Niners Uphold Lethal Removal
by Bill Rudolph
The 9th U.S. Circuit Court of Appeals has ruled that it is OK for NOAA Fisheries to keep killing some California sea lions preying on ESA-listed spring Chinook at Bonneville Dam. The action had been challenged by The Humane Society of the United States, which had already lost in federal district court.
On Sept. 27, the three-judge panel sided with the feds and their interpretation of the term "significant impact," as in what effect the marine mammals have on the spring Chinook run, compared to dams and human harvest.
In 2011, when the Niners reversed the feds' lethal authorization, the court had asked the feds to explain why the sea lions were being singled out, when other sources of mortality such as harvest and dam passage were higher. The feds included a 13-page explanation for their decision that has seemed to satisfy the court.
The feds said they will limit annual lethal removal to a maximum 92 animals, and review the practice in five years when reauthorization is necessary. But NOAA has removed an earlier constraint that called for ending the practice if the sea lions' fish take reached 1 percent or less. In recent years, their impact on the spring Chinook run has declined to an estimated 1-2 percent range.
According to the last weekly report on sea lion predation at Bonneville Dam, more California sea lions showed up than in 2012, but daily numbers were close to last year's, which were the lowest observed since 2002.
The feds have estimated the West Coast population of California sea lions to be around 300,000 individuals, a substantial increase since the 1970s, when the Marine Mammal Protection Act was passed in 1972. They said the California sea lion population has grown nearly 30 percent since 2007.
The Niners' decision may also buoy defendants in the years-long litigation over the hydro BiOp, since it upheld a ruling by a relative newcomer to the federal bench in the District of Oregon, Judge Michael Simon, whose ruling favored the federal agency's interpretation of the law. Simon has taken over the BiOp litigation from retired Judge James Redden, and it seems likely the latest salmon plan will be headed back to court, after the latest version comes out by the first of the year.
In his March 2013 ruling in the sea lion case, Simon wrote, "the Court concludes that NMFS has reasonably explained any apparent inconsistencies among its findings for two reasons: first, NMFS identified substantive differences among the applicable statutory standards, and second, NMFS identified relevant qualitative differences between the impacts caused by fisheries and the mortality caused by pinniped predation."

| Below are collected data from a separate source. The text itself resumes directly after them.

/-- A drill's work as it begins again from its start: core, scratch and program data (R320, R377). -/
def drillAgain (m : Mod) (d : Drill) : Drill :=
  let data := (d.prog.bind fun p => (m.pkgs.find? fun k => k.id = p.1 && k.ver = p.2.1).bind fun k =>
    (drillProgram k p.2.2).map (·.data)).getD []
  { d with st := 2, pc := 0, r := [], q := [], p := [], b := [], scratch := cellsSet [] 0 data, ended := false }

/-- A tag mismatch at a drill's input (R318, R320): counted and logged on crusher 0, for the tags are a crusher's and a drill has no
crusher page (DESIGN CHOICE); a first one replays the drill's work, a second one ends its command, or a run of the host's, which
stops with exit 0xF4. -/
def drillSkew (m : Mod) (s n : Nat) (k : TagSkew) : Mod :=
  match drillOf m s n with
  | none => m
  | some d =>
    let m := skewSeen m 0 (d.skews != 0) k.want k.got k.group
    if d.skews = 0 then setDrill m { drillAgain m d with skews := 1 }
    else match d.cmd with
    | some c => cmdStop (bump m (cruP 0) 0x64) c 0xF4 0x31 0
    | none => drillStop m s n 0xF4 4 true

/-- QCVT, with the tag check of the scaled data it expands (R318). -/
def qcvtRun (m : Mod) (s n : Nat) (w : BitVec 26) (skew : Option TagSkew) : Mod :=
  match skew.filter fun _ => isScaled (qFunct w) with
  | some k => issue m (.drill s n) (encJ 0x24 w) fun m => drillSkew m s n k
  | none => drillIssue m s n 0x24 w fun d =>
    let bs := laneBytes (drillQ d (qS1 w))
    let ty := qFunct w
    drillSetQ d (qD w) (masked (drillP d (qPred w)) ((upto 16).map fun i => expandCode ty (unpackCode ty bs i)) (drillQ d (qD w)))

def qmovRun (m : Mod) (s n : Nat) (w : BitVec 26) : Mod :=
  drillIssue m s n 0x25 w fun d =>
    if qFunct w % 2048 = 0 then
      drillSetQ d (qD w) (masked (drillP d (qPred w)) (List.replicate 16 (BitVec.ofNat 32 (drillR d (wideReg w (qS1 w))))) (drillQ d (qD w)))
    else drillSetR d (wideReg w (qD w)) ((drillQ d (qS1 w)).getD (qS2 w) 0#32).toNat

/-! Bank space (R347, R348, R361 to R363). -/

def bankAddr (d : Drill) (w : BitVec 26) (k : Int) : Nat :=
  wrapI 46 ((drillB d (mBk w) : Int) + drillR d (mRs w) + k * mImm w)

def inSlice (m : Mod) (d : Drill) (a : Nat) : Bool := sliceOf m a = some (d.stack, d.n)

/-- The exception of a bank access of `n` bytes: misaligned or outside the slice, or in a retired page (R347, R416). -/
def bankExc (m : Mod) (d : Drill) (a n align : Nat) : Option Nat :=
  if a % align != 0 then some 0x12
  else if pageNo a ∈ m.mem.retiredPg || pageNo (a + n - 1) ∈ m.mem.retiredPg then some 0x11
  else if inSlice m d a && inSlice m d (a + n - 1) then none else some 0x12

/-- Whether bytes lie in the drill's region. -/
def inRegion (d : Drill) (a n : Nat) : Bool := regionBase d ≤ a && a + n ≤ regionBase d + regionLen d

/-- A correctable error met by a drill (R363). -/
def drillCorr (m : Mod) (s a : Nat) (e : Ecc) : Mod :=
  if eccAt m a e = .corrected then bump (eccEvent m a .corrected) (drlP s) 0xC4 else m

/-- The worst of two granules' checks. -/
def worstEcc (m : Mod) (a : Nat) (e : Ecc) : Ecc :=
  if eccAt m a e = .uncorrectable || eccAt m (a + 32) .ok = .uncorrectable then .uncorrectable else eccAt m a e

def bldRun (m : Mod) (s n : Nat) (w : BitVec 26) (e : Ecc) : Mod :=
  issue m (.drill s n) (encJ 0x28 w) fun m => match drillOf m s n with
    | none => m
    | some d =>
      let a := bankAddr d w 32
      match bankExc m d a 64 32 with
      | some x => coreExc m (.drill s n) x a
      | none => if worstEcc m a e = .uncorrectable then
        drillEccStop m s n (if eccAt m a e = .uncorrectable then a else a + 32)
      else
        let m := drillCorr m s a e
        let v := bytesLanes 16 (readBytes m a 64)
        next4 (setDrill m (drillSetQ d (mQ w) v)) (.drill s n)

def bstRun (m : Mod) (s n : Nat) (w : BitVec 26) : Mod :=
  issue m (.drill s n) (encJ 0x29 w) fun m => match drillOf m s n with
    | none => m
    | some d =>
      let a := bankAddr d w 32
      match bankExc m d a 64 32 with
      | some x => coreExc m (.drill s n) x a
      | none => if !inRegion d a 64 then coreExc m (.drill s n) 0x13 a
      else
        let bs := laneBytes (drillQ d (mQ w))
        next4 (applyGran (applyGran m a (bs.take 32)) (a + 32) (bs.drop 32)) (.drill s n)

/-- BSTW (R362): the granule's check is tested before the modification. -/
def bstwRun (m : Mod) (s n : Nat) (w : BitVec 26) (e : Ecc) : Mod :=
  issue m (.drill s n) (encJ 0x2A w) fun m => match drillOf m s n with
    | none => m
    | some d =>
      let a := bankAddr d w 4
      match bankExc m d a 4 4 with
      | some x => coreExc m (.drill s n) x a
      | none => if !inRegion d a 4 then coreExc m (.drill s n) 0x13 a
      else if eccAt m a e = .uncorrectable then drillEccStop m s n (a / 32 * 32)
      else
        let m := drillCorr m s a e
        let v := toBytes ((drillQ d (mQ w)).getD 0 0#32).toNat 4
        next4 (applyGran m a (patch (readGran m a) (a % 32) v)) (.drill s n)

/-! Scratch and table space. -/

def scratchAddr (d : Drill) (w : BitVec 26) : Nat := wrapI 32 ((drillR d (mRs w) : Int) + 64 * mImm w)

def qldRun (m : Mod) (s n : Nat) (w : BitVec 26) : Mod :=
  issue m (.drill s n) (encJ 0x2B w) fun m => match drillOf m s n with
    | none => m
    | some d =>
      let a := scratchAddr d w
      match scratchAccess a 64 64 false with
      | some x => coreExc m (.drill s n) x a
      | none => next4 (setDrill m (drillSetQ d (mQ w) (bytesLanes 16 (scratchRead d a 64)))) (.drill s n)

def qstRun (m : Mod) (s n : Nat) (w : BitVec 26) : Mod :=
  issue m (.drill s n) (encJ 0x2C w) fun m => match drillOf m s n with
    | none => m
    | some d =>
      let a := scratchAddr d w
      match scratchAccess a 64 64 true with
      | some x => coreExc m (.drill s n) x a
      | none => next4 (setDrill m (scratchWrite d a (laneBytes (drillQ d (mQ w))))) (.drill s n)

/-- The bytes of a stack's scan table store. -/
def tabStore (m : Mod) (s : Nat) : List Host.Cell := ((m.scanTab.find? fun t => t.1 = s).map (·.2)).getD []
def tabSize : Nat := 0x200000

def qtblRun (m : Mod) (s n : Nat) (w : BitVec 26) : Mod :=
  issue m (.drill s n) (encJ 0x2D w) fun m => match drillOf m s n with
    | none => m
    | some d =>
      let at' (x : Word) : Nat := drillR d (qS2 w + 16) + 2 * x.toNat
      let src := drillQ d (qS1 w)
      let on := drillP d (qPred w)
      if (active on src).any fun x => tabSize < at' x + 2 then coreExc m (.drill s n) 0x14
      else
        let t := tabStore m s
        let r := src.map fun x => expandCode 2 (ofBytes [cellGet t (at' x), cellGet t (at' x + 1)])
        next4 (setDrill m (drillSetQ d (qD w) (masked on r (drillQ d (qD w))))) (.drill s n)

/-! LINS (R393). -/

/-- A list entry: score, key, instance word. -/
abbrev LEnt := Word × DWord × Word

def readLEnt (d : Drill) (a : Nat) : LEnt :=
  (BitVec.ofNat 32 (ofBytes (scratchRead d a 4)), BitVec.ofNat 64 (ofBytes (scratchRead d (a + 4) 8)), BitVec.ofNat 32 (ofBytes (scratchRead d (a + 12) 4)))
def lentBytes (e : LEnt) : List Byte := toBytes e.1.toNat 4 ++ toBytes e.2.1.toNat 8 ++ toBytes e.2.2.toNat 4
def lentLt (a b : LEnt) : Bool := orderKey a.1 a.2.1 < orderKey b.1 b.2.1

def linsRun (m : Mod) (s n : Nat) (rd rs1 rs2 : BitVec 5) (f : BitVec 11) : Mod :=
  issue m (.drill s n) (encR 0x2E rd rs1 rs2 f) fun m => match drillOf m s n with
    | none => m
    | some d =>
      let a := drillR d rd.toNat
      match scratchAccess a 8 4 true with
      | some x => coreExc m (.drill s n) x a
      | none =>
        let cap := ofBytes (scratchRead d a 2)
        let k := min cap (ofBytes (scratchRead d (a + 2) 2))
        match scratchAccess a (8 + 16 * cap) 4 true with
        | some x => coreExc m (.drill s n) x a
        | none =>
          let key := drillR d rs2.toNat + drillR d ((rs2.toNat + 1) % 32) * 2 ^ 32
          let e : LEnt := (BitVec.ofNat 32 (drillR d rs1.toNat), BitVec.ofNat 64 key, BitVec.ofNat 32 (drillR d 29))
          let old := (upto k).map fun i => readLEnt d (a + 8 + 16 * i)
          let new := (insertBy lentLt e old).take cap
          let d := scratchWrite d (a + 2) (toBytes new.length 2)
          let d := scratchWrite d (a + 8) (new.flatMap lentBytes)
          next4 (setDrill m d) (.drill s n)

end Sys2Proof.Machine
end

Simon accepted the National Marine Fisheries Service's argument that "significant" had different meanings, depending on the statute involved, on whether it was the Endangered Species Act of 1973, Marine Mammal Protection Act or National Environmental Policy Act. He said plaintiffs did not recognize that the feds use differing standards for gauging adverse effects from harvest and sea lions, so the plaintiffs' argument comparing the two results was incorrect.